By Mike Ferguson
Posted Jan 15, 2018 at 8:41 PMUpdated at 7:08 AM
POINCIANA – One Poinciana community has taken life-saving to a new level.
About two years ago, residents started the AED/CPR joint project in Solivita, a gated community off Johnson Avenue. The project aims to certify as many residents as possible in Automated External Defibrillator training as well as CPR.
“It’s an over-55 community, but it’s an active community,” said Stanley Dillard, the program’s founder. “We’ve had a number of successes.”
Dillard said while he was president of the Rotary Club of Poinciana, he read in The Ledger about the Lakeland Rotary chapter raising funds to place more than 100 AEDs in Lakeland Police Department vehicles.

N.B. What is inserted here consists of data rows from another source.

-- ==== Sys2Proof/Laws/Encoding.lean ====
section
/-! SUPPORT. The fields of a word as numbers, and the fields of each format's words. -/

namespace Sys2Proof

theorem fieldF_toNat (w : Word) : (fieldF w).toNat = w.toNat / 4096 := by
  simp only [fieldF, BitVec.extractLsb'_toNat, Nat.shiftRight_eq_div_pow]
  have := w.isLt
  omega

theorem fieldX_val (w : Word) : (fieldX w).val = w.toNat / 256 % 16 := by
  simp [fieldX, Nat.shiftRight_eq_div_pow]

theorem fieldY_val (w : Word) : (fieldY w).val = w.toNat / 16 % 16 := by
  simp [fieldY, Nat.shiftRight_eq_div_pow]

theorem fieldN_val (w : Word) : fieldN w = w.toNat % 16 := by
  simp [fieldN, BitVec.extractLsb'_toNat]

theorem fieldKK_toNat (w : Word) : (fieldKK w).toNat = w.toNat % 256 := by
  simp [fieldKK, BitVec.extractLsb'_toNat]

theorem fieldNNN_toNat (w : Word) : (fieldNNN w).toNat = w.toNat % 4096 := by
  simp [fieldNNN, BitVec.extractLsb'_toNat]

/-- Concatenation as arithmetic: the left part holds the high bits (R8). -/
theorem toNat_append_eq {n m : Nat} (a : BitVec n) (b : BitVec m) : (a ++ b).toNat = a.toNat * 2 ^ m + b.toNat := by
  rw [BitVec.toNat_append, Nat.shiftLeft_eq, Nat.mul_comm, ← Nat.two_pow_add_eq_or_of_lt b.isLt]

theorem wordOf_toNat (hi lo : Byte) : (wordOf hi lo).toNat = hi.toNat * 256 + lo.toNat :=
  toNat_append_eq hi lo

@[simp] theorem wordOf_bytes (w : Word) : wordOf (highByte w) (lowByte w) = w := by
  apply BitVec.eq_of_toNat_eq
  have := w.isLt
  rw [wordOf_toNat, highByte, lowByte, BitVec.extractLsb'_toNat, BitVec.extractLsb'_toNat, Nat.shiftRight_eq_div_pow]
  omega

theorem formatA_toNat (f : BitVec 4) (nnn : Addr12) : (formatA f nnn).toNat = f.toNat * 4096 + nnn.toNat :=
  toNat_append_eq f nnn

theorem formatXK_toNat (f : BitVec 4) (x : RegNum) (kk : Byte) :
    (formatXK f x kk).toNat = f.toNat * 4096 + (x.val * 256 + kk.toNat) := by
  show (f ++ (regBits x ++ kk)).toNat = _
  rw [toNat_append_eq, toNat_append_eq]; rfl

theorem formatXS_toNat (f : BitVec 4) (x : RegNum) (sub : Byte) :
    (formatXS f x sub).toNat = f.toNat * 4096 + (x.val * 256 + sub.toNat) :=
  formatXK_toNat f x sub

theorem formatXY_toNat (f : BitVec 4) (x y : RegNum) (n : BitVec 4) :
    (formatXY f x y n).toNat = f.toNat * 4096 + (x.val * 256 + (y.val * 16 + n.toNat)) := by
  show (f ++ (regBits x ++ (regBits y ++ n))).toNat = _
  rw [toNat_append_eq, toNat_append_eq, toNat_append_eq]; rfl

/-! ### The fields of a format's words (R72) -/

@[simp] theorem fieldF_formatA (f : BitVec 4) (nnn : Addr12) : fieldF (formatA f nnn) = f := by
  apply BitVec.eq_of_toNat_eq
  have := nnn.isLt
  rw [fieldF_toNat, formatA_toNat]; omega

@[simp] theorem fieldNNN_formatA (f : BitVec 4) (nnn : Addr12) : fieldNNN (formatA f nnn) = nnn := by
  apply BitVec.eq_of_toNat_eq
  have := nnn.isLt
  rw [fieldNNN_toNat, formatA_toNat]; omega

@[simp] theorem fieldF_formatXK (f : BitVec 4) (x : RegNum) (kk : Byte) : fieldF (formatXK f x kk) = f := by
  apply BitVec.eq_of_toNat_eq
  have := kk.isLt
  rw [fieldF_toNat, formatXK_toNat]; omega

@[simp] theorem fieldX_formatXK (f : BitVec 4) (x : RegNum) (kk : Byte) : fieldX (formatXK f x kk) = x := by
  apply Fin.ext
  have := kk.isLt
  rw [fieldX_val, formatXK_toNat]; omega

@[simp] theorem fieldKK_formatXK (f : BitVec 4) (x : RegNum) (kk : Byte) : fieldKK (formatXK f x kk) = kk := by
  apply BitVec.eq_of_toNat_eq
  have := kk.isLt
  rw [fieldKK_toNat, formatXK_toNat]; omega

@[simp] theorem fieldF_formatXS (f : BitVec 4) (x : RegNum) (sub : Byte) : fieldF (formatXS f x sub) = f :=
  fieldF_formatXK f x sub

@[simp] theorem fieldX_formatXS (f : BitVec 4) (x : RegNum) (sub : Byte) : fieldX (formatXS f x sub) = x :=
  fieldX_formatXK f x sub

@[simp] theorem fieldKK_formatXS (f : BitVec 4) (x : RegNum) (sub : Byte) : fieldKK (formatXS f x sub) = sub :=
  fieldKK_formatXK f x sub

@[simp] theorem fieldF_formatXY (f : BitVec 4) (x y : RegNum) (n : BitVec 4) : fieldF (formatXY f x y n) = f := by
  apply BitVec.eq_of_toNat_eq
  have := n.isLt
  rw [fieldF_toNat, formatXY_toNat]; omega

@[simp] theorem fieldX_formatXY (f : BitVec 4) (x y : RegNum) (n : BitVec 4) : fieldX (formatXY f x y n) = x := by
  apply Fin.ext
  have := n.isLt
  rw [fieldX_val, formatXY_toNat]; omega

@[simp] theorem fieldY_formatXY (f : BitVec 4) (x y : RegNum) (n : BitVec 4) : fieldY (formatXY f x y n) = y := by
  apply Fin.ext
  have := n.isLt
  rw [fieldY_val, formatXY_toNat]; omega

@[simp] theorem fieldN_formatXY (f : BitVec 4) (x y : RegNum) (n : BitVec 4) : fieldN (formatXY f x y n) = n.toNat := by
  have := n.isLt
  rw [fieldN_val, formatXY_toNat]; omega

end Sys2Proof
end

Dillard said his Rotary organization wasn’t as interested, so he started pursuing other avenues, including his neighborhood.
“All in all, we feel like it’s a really successful program,” said Michael White, the county coordinator for the program. “We train as many people in our community as we possibly can.”
Dillard and White said the program originally started out small. During a community Olympic-style event, Dillard said one man collapsed while playing tennis and was resuscitated 27 minutes before paramedics arrived by trained residents. Another was resuscitated on the golf course about two weeks after AEDs were placed there.
“These stories started to spread and, suddenly, it just exploded,” Dillard said. “The number (of AEDs in the community) just keeps growing.”
In a community of about 4,000 homes, nearly 2,500 residents are trained in how to use the AEDs. The community currently has about 55 AEDs, which are valued in excess of $100,000.
“Solivita is a gated community and the income level is greater than just outside the gates,” Dillard said. “People have been very generous with their money.”
Dillard noted that the community also has 250 different clubs for things ranging from sports to hobbies to the arts. Dillard is part of the Solivita Showtime Entertainers, which is a group that performs musical shows. Dillard said the AED program is mentioned during every show.
“You come to be entertained, but during intermission, you do have to sit through a two-minute informative message,” Dillard said. “Once people saw the devices in place, that’s when the neighborhood started getting more involved.”
White said Solivita’s Community Emergency Response Team (CERT) is the largest in Polk County. White said the project began originally as a joint effort with Polk Fire Rescue and still is, but the community has enough people trained that it can hold courses without Fire Rescue having to be present.
“The real credit is that we’ve trained people and we can respond quickly and by quickly, I mean in one or two minutes,” White said. “The real beauty of what we do is that it is a true collaboration between us and Polk County Fire Rescue. We don’t have to have full-time paramedics to train people in our communities.”
Dillard said he visited The Villages when he was first exploring putting the program together because that community had 40 percent of its residents trained and a 40 percent success rate. Dillard said the success rate in Solivita is better than 50 percent.
“We try to put the AEDs where they’re most visible in our community,” Dillard said. “They’re hard to see at night, so they have a small, blue blinking light. We’ve encouraged over 52 percent of our residents to be trained in CPR and AED. At any given event, more than half the room will be able to resuscitate you.”
White said some claim the rate is 100 percent in the community. The national rate is just 7 percent and the county rate is 11 percent. White added that he is hopeful this will help other communities.
“We absolutely view this as a blueprint,” White said. “Citizens CPR – headquartered in Lakeland – they’ve come in and examined our program. This can be duplicated and we hope there will be others.”